- _ABOUT THIS EXERCISE_
Scan the data below. Pull out each line where "lean" occurs.

(INFORMATION GIVEN)

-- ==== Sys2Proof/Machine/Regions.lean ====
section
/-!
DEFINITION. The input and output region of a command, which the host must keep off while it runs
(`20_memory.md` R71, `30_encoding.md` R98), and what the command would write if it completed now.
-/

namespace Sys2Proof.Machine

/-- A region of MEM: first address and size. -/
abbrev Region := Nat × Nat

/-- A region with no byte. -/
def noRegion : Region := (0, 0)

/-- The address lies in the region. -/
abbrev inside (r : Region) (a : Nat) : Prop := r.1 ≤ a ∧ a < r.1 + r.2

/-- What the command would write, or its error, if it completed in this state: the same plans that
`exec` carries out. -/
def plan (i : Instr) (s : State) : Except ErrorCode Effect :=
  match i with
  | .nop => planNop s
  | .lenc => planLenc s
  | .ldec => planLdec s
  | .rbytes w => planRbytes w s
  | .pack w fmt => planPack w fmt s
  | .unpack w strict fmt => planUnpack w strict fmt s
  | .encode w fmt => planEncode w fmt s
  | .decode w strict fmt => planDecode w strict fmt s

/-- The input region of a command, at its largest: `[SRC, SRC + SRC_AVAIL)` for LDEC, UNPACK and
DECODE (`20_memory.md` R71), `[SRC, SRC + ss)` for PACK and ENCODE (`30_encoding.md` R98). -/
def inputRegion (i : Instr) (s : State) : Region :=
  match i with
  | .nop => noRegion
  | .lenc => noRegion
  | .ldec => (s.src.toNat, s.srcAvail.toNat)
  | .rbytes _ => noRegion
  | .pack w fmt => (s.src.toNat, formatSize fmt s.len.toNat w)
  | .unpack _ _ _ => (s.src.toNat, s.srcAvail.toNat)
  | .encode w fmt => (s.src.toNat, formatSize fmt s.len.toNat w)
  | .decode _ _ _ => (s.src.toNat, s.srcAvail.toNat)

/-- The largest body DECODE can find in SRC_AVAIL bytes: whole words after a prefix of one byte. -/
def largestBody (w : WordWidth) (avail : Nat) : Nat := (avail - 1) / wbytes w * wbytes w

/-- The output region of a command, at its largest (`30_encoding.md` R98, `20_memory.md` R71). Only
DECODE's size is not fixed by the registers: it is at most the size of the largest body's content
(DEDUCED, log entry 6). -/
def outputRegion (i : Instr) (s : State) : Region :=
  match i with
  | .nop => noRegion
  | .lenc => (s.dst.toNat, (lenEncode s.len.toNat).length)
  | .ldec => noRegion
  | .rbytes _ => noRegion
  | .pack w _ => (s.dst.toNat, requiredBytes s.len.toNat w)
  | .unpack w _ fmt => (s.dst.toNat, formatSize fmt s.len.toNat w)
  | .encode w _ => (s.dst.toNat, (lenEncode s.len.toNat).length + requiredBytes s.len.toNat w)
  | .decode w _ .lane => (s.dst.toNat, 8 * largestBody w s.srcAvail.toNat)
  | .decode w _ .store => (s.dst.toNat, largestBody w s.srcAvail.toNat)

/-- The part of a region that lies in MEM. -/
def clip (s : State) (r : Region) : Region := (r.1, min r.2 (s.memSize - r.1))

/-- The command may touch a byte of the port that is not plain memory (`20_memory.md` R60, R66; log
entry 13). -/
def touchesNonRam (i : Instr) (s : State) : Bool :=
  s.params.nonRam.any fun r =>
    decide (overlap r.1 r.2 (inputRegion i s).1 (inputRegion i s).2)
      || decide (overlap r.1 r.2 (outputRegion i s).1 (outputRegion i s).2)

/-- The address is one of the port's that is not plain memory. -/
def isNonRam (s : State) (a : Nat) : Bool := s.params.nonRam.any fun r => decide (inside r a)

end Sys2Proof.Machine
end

(End INFORMATION GIVEN)
(INFORMATION GIVEN)

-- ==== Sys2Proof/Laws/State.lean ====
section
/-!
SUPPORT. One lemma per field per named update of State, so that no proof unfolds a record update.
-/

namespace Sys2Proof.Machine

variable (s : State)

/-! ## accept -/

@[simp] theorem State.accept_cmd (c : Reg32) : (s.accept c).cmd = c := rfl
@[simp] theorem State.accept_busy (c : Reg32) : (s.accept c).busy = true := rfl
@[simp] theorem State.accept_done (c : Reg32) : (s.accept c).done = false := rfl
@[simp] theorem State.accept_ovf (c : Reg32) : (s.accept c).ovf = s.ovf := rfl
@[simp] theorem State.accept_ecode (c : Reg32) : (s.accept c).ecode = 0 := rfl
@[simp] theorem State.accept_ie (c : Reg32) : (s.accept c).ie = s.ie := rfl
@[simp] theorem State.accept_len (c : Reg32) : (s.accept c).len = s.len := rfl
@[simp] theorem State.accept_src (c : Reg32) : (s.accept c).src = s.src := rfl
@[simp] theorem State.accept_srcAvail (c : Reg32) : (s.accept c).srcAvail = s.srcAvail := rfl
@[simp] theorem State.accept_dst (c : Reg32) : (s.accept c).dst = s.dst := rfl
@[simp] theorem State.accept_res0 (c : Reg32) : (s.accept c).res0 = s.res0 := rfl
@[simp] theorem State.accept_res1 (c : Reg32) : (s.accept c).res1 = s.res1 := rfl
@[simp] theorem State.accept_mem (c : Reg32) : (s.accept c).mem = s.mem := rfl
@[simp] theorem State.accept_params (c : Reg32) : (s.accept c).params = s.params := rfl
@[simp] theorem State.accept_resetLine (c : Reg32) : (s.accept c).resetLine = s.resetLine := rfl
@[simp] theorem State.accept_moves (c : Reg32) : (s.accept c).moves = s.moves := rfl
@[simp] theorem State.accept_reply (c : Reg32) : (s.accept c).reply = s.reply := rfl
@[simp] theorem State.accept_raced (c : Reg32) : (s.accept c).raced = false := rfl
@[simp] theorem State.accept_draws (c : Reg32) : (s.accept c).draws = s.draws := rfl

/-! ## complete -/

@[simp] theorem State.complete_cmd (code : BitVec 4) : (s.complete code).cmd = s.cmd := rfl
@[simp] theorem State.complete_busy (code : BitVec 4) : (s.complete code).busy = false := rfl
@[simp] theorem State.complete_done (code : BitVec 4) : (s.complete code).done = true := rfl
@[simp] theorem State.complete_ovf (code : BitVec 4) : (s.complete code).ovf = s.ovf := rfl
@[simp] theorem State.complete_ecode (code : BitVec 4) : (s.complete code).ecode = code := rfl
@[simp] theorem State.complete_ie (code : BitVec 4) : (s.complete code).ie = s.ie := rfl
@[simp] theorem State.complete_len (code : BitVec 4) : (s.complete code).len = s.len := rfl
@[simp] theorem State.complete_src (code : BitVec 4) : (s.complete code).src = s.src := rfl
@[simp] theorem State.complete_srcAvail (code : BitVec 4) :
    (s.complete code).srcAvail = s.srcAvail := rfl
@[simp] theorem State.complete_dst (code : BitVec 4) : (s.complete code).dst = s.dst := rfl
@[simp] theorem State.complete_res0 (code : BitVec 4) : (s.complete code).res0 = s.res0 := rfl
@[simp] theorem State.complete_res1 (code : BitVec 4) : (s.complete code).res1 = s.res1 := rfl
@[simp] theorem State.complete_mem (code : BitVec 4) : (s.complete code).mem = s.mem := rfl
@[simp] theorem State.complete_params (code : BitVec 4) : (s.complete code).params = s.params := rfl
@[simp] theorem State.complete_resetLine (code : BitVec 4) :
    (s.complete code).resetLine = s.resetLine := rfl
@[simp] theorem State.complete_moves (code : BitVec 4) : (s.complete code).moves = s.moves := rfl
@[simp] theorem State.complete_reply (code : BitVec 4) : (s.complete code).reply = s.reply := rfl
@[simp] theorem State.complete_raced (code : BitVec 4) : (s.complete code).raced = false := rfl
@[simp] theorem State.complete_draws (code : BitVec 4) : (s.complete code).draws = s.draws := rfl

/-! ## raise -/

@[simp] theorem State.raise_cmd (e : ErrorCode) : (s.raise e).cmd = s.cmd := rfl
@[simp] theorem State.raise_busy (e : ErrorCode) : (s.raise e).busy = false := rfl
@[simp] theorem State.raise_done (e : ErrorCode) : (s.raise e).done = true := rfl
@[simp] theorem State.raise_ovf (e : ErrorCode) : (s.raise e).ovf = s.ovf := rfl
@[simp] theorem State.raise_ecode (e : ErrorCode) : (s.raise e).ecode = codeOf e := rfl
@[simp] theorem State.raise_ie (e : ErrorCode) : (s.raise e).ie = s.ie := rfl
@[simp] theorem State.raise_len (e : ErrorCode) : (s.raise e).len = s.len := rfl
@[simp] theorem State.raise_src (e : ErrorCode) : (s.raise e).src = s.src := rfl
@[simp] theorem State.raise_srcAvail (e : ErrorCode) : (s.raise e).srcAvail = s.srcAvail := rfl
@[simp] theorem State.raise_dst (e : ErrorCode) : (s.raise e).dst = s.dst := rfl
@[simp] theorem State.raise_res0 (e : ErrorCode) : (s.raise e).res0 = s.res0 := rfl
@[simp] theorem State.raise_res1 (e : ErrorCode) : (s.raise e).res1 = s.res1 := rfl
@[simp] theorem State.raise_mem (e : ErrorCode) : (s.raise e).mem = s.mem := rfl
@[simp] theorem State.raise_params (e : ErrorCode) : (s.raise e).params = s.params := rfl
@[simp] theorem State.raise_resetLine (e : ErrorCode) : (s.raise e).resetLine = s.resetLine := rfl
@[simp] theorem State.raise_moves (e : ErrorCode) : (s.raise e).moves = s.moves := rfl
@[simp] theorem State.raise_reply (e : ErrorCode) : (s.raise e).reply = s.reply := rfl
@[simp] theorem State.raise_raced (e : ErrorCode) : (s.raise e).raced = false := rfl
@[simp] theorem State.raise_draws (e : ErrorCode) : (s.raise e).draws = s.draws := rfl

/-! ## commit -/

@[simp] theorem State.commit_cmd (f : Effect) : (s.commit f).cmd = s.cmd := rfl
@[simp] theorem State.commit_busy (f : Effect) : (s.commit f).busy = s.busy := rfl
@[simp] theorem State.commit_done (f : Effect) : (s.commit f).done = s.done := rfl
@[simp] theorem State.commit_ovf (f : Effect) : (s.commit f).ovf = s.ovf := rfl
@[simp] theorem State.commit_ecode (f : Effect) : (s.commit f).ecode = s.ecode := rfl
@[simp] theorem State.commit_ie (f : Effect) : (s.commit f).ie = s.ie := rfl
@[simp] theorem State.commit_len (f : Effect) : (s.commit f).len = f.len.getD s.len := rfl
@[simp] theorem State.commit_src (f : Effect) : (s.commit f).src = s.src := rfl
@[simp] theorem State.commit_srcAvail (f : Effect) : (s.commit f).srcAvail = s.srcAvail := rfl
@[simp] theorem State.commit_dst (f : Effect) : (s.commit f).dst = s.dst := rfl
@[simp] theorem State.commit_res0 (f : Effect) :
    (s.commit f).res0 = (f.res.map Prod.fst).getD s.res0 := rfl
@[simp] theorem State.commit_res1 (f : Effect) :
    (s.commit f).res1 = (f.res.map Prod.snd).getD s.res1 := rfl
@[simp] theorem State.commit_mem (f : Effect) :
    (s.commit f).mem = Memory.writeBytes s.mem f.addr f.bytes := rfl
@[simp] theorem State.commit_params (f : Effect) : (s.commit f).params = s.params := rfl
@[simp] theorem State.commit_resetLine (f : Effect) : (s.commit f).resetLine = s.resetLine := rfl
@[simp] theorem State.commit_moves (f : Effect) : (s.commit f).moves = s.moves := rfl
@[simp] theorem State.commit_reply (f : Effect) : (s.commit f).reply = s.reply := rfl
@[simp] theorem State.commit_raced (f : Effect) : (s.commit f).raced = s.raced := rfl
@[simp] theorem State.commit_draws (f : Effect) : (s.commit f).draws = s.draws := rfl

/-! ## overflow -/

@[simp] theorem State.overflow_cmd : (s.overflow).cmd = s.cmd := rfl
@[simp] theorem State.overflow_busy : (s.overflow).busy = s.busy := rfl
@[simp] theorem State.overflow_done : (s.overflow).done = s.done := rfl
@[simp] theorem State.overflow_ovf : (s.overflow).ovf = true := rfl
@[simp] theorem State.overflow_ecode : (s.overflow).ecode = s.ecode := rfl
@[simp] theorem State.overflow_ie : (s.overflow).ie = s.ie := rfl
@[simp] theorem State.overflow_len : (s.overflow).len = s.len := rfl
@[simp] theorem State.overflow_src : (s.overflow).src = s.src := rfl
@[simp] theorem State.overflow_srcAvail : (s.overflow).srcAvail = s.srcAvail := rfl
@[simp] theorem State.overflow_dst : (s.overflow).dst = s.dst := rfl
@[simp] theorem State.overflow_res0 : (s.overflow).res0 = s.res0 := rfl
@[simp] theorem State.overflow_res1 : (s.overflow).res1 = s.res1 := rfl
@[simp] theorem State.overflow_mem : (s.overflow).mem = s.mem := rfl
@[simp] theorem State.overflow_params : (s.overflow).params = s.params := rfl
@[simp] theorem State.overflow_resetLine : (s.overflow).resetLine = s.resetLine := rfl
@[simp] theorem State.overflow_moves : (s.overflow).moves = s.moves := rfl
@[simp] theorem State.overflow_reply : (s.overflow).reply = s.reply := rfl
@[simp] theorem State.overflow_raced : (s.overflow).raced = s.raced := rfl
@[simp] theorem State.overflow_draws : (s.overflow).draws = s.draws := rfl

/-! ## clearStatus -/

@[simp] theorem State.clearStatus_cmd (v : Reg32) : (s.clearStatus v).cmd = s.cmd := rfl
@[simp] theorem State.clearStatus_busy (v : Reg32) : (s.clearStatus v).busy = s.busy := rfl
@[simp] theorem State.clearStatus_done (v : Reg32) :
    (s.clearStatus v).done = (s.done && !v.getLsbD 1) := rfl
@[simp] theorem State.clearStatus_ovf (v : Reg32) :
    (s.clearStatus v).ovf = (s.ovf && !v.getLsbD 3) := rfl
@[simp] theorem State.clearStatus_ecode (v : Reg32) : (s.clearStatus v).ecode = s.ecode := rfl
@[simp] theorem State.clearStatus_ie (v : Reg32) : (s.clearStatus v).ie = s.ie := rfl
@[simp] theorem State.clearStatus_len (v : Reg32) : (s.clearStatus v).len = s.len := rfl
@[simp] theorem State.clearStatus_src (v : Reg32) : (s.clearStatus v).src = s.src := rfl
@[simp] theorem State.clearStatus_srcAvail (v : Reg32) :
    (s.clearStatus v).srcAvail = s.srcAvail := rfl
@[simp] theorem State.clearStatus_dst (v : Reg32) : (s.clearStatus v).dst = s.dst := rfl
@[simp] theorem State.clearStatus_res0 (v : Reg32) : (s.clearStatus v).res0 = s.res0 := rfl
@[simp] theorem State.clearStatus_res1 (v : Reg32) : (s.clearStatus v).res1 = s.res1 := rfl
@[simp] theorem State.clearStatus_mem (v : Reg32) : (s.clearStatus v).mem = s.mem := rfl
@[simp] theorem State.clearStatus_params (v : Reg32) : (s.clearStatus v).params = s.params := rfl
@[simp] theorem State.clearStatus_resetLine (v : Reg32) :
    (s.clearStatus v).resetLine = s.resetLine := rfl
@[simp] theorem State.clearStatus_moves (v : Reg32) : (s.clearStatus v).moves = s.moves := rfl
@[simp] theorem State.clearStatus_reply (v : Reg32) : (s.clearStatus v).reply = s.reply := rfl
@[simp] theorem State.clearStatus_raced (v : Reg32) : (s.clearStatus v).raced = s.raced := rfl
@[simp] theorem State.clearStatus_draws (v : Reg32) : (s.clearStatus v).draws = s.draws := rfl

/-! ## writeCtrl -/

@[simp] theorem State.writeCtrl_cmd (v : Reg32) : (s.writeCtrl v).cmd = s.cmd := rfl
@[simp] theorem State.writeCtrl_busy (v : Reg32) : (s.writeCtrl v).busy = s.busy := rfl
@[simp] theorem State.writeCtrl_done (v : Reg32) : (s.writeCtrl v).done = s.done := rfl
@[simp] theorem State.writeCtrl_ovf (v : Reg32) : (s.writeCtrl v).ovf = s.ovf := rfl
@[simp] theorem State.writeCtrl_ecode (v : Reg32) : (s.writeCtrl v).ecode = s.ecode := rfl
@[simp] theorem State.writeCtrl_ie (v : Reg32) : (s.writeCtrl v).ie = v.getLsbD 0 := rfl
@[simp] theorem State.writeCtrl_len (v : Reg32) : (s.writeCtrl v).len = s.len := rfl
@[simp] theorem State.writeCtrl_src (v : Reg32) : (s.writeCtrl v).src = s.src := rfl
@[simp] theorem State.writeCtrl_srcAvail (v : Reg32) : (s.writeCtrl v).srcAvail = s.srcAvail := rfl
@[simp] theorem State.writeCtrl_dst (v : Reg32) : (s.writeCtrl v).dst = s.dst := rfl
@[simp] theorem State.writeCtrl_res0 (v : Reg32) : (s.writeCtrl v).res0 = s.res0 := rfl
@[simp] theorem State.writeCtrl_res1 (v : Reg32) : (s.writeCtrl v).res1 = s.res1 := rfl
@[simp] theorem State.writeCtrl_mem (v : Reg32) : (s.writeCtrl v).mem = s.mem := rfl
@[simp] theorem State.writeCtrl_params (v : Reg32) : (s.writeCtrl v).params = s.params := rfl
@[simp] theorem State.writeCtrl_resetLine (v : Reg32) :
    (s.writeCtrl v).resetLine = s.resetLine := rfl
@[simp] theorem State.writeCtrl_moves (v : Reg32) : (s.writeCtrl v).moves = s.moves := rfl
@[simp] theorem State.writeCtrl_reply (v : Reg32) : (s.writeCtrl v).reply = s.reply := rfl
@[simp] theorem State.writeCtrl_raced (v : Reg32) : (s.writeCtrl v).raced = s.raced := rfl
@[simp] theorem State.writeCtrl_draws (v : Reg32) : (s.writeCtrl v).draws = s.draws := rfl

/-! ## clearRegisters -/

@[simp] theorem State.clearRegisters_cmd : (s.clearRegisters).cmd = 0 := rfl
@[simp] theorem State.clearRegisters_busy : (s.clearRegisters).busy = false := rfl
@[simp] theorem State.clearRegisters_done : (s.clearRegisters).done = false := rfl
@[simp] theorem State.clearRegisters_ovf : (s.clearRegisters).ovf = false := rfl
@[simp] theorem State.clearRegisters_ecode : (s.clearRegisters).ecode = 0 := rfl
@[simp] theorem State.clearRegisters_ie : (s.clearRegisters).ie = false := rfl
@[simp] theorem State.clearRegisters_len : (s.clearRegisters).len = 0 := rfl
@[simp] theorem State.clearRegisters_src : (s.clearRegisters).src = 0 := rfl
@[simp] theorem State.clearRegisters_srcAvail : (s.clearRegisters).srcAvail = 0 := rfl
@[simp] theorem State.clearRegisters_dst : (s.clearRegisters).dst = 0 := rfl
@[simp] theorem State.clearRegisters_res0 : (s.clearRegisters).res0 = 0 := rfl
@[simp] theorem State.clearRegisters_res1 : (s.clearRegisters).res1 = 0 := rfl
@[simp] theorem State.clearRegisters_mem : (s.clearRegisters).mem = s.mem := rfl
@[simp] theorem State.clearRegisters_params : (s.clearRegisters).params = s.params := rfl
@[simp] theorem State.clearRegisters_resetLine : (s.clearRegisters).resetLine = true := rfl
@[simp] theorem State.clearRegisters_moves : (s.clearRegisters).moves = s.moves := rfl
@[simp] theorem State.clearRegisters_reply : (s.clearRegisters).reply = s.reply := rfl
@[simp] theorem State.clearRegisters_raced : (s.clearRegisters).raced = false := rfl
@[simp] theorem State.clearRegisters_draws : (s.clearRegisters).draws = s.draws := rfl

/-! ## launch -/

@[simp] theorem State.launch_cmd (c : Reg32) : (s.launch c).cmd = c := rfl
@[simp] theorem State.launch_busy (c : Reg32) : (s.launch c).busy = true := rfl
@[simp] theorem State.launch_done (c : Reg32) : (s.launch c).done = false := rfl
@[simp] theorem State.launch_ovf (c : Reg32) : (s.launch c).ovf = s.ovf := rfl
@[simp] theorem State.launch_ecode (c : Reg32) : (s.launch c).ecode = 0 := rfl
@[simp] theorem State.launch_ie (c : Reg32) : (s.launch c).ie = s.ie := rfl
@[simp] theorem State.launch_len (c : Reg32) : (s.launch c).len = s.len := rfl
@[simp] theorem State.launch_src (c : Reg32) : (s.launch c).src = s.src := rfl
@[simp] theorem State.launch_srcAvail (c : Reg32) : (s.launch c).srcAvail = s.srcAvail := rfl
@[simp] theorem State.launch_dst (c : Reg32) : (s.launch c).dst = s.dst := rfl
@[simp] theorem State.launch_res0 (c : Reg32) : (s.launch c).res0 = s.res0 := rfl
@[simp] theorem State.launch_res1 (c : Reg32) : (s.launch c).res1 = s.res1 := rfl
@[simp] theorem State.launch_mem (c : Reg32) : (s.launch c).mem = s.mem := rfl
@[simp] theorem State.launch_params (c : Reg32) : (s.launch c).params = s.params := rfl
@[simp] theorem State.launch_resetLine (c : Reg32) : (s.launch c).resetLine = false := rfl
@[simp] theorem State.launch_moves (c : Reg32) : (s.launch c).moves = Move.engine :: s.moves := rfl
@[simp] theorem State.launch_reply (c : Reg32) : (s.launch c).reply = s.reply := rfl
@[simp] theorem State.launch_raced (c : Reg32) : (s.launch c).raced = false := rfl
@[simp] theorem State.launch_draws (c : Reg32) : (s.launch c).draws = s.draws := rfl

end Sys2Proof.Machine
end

(End INFORMATION GIVEN)
(INFORMATION GIVEN)

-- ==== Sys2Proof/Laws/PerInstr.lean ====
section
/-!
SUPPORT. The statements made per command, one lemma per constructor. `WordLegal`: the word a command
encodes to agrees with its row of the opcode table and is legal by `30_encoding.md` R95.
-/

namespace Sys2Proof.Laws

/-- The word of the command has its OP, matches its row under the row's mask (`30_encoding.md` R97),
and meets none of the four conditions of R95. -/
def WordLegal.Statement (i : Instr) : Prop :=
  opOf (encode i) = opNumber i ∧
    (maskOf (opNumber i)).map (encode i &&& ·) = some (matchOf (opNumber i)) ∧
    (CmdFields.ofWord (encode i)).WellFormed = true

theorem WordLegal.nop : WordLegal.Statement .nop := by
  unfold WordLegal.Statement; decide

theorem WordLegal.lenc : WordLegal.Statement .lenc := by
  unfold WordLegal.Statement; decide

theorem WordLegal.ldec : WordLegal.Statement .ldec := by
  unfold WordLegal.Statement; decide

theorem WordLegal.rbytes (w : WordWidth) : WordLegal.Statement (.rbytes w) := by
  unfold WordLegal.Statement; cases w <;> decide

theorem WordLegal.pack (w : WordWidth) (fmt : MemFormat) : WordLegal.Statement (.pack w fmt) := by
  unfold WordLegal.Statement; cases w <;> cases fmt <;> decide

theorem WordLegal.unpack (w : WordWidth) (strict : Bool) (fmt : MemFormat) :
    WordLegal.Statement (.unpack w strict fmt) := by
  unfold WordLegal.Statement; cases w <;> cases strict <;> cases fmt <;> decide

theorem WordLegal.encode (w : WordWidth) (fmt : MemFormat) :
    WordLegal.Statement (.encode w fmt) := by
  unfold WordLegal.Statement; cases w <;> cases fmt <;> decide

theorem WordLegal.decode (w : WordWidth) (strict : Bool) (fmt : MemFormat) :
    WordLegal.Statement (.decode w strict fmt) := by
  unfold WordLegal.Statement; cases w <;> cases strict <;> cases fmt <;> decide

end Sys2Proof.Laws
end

(End INFORMATION GIVEN)

- _WRITTEN RESPONSE_
-- ==== Sys2Proof/Machine/Regions.lean ====
-- ==== Sys2Proof/Laws/State.lean ====
-- ==== Sys2Proof/Laws/PerInstr.lean ====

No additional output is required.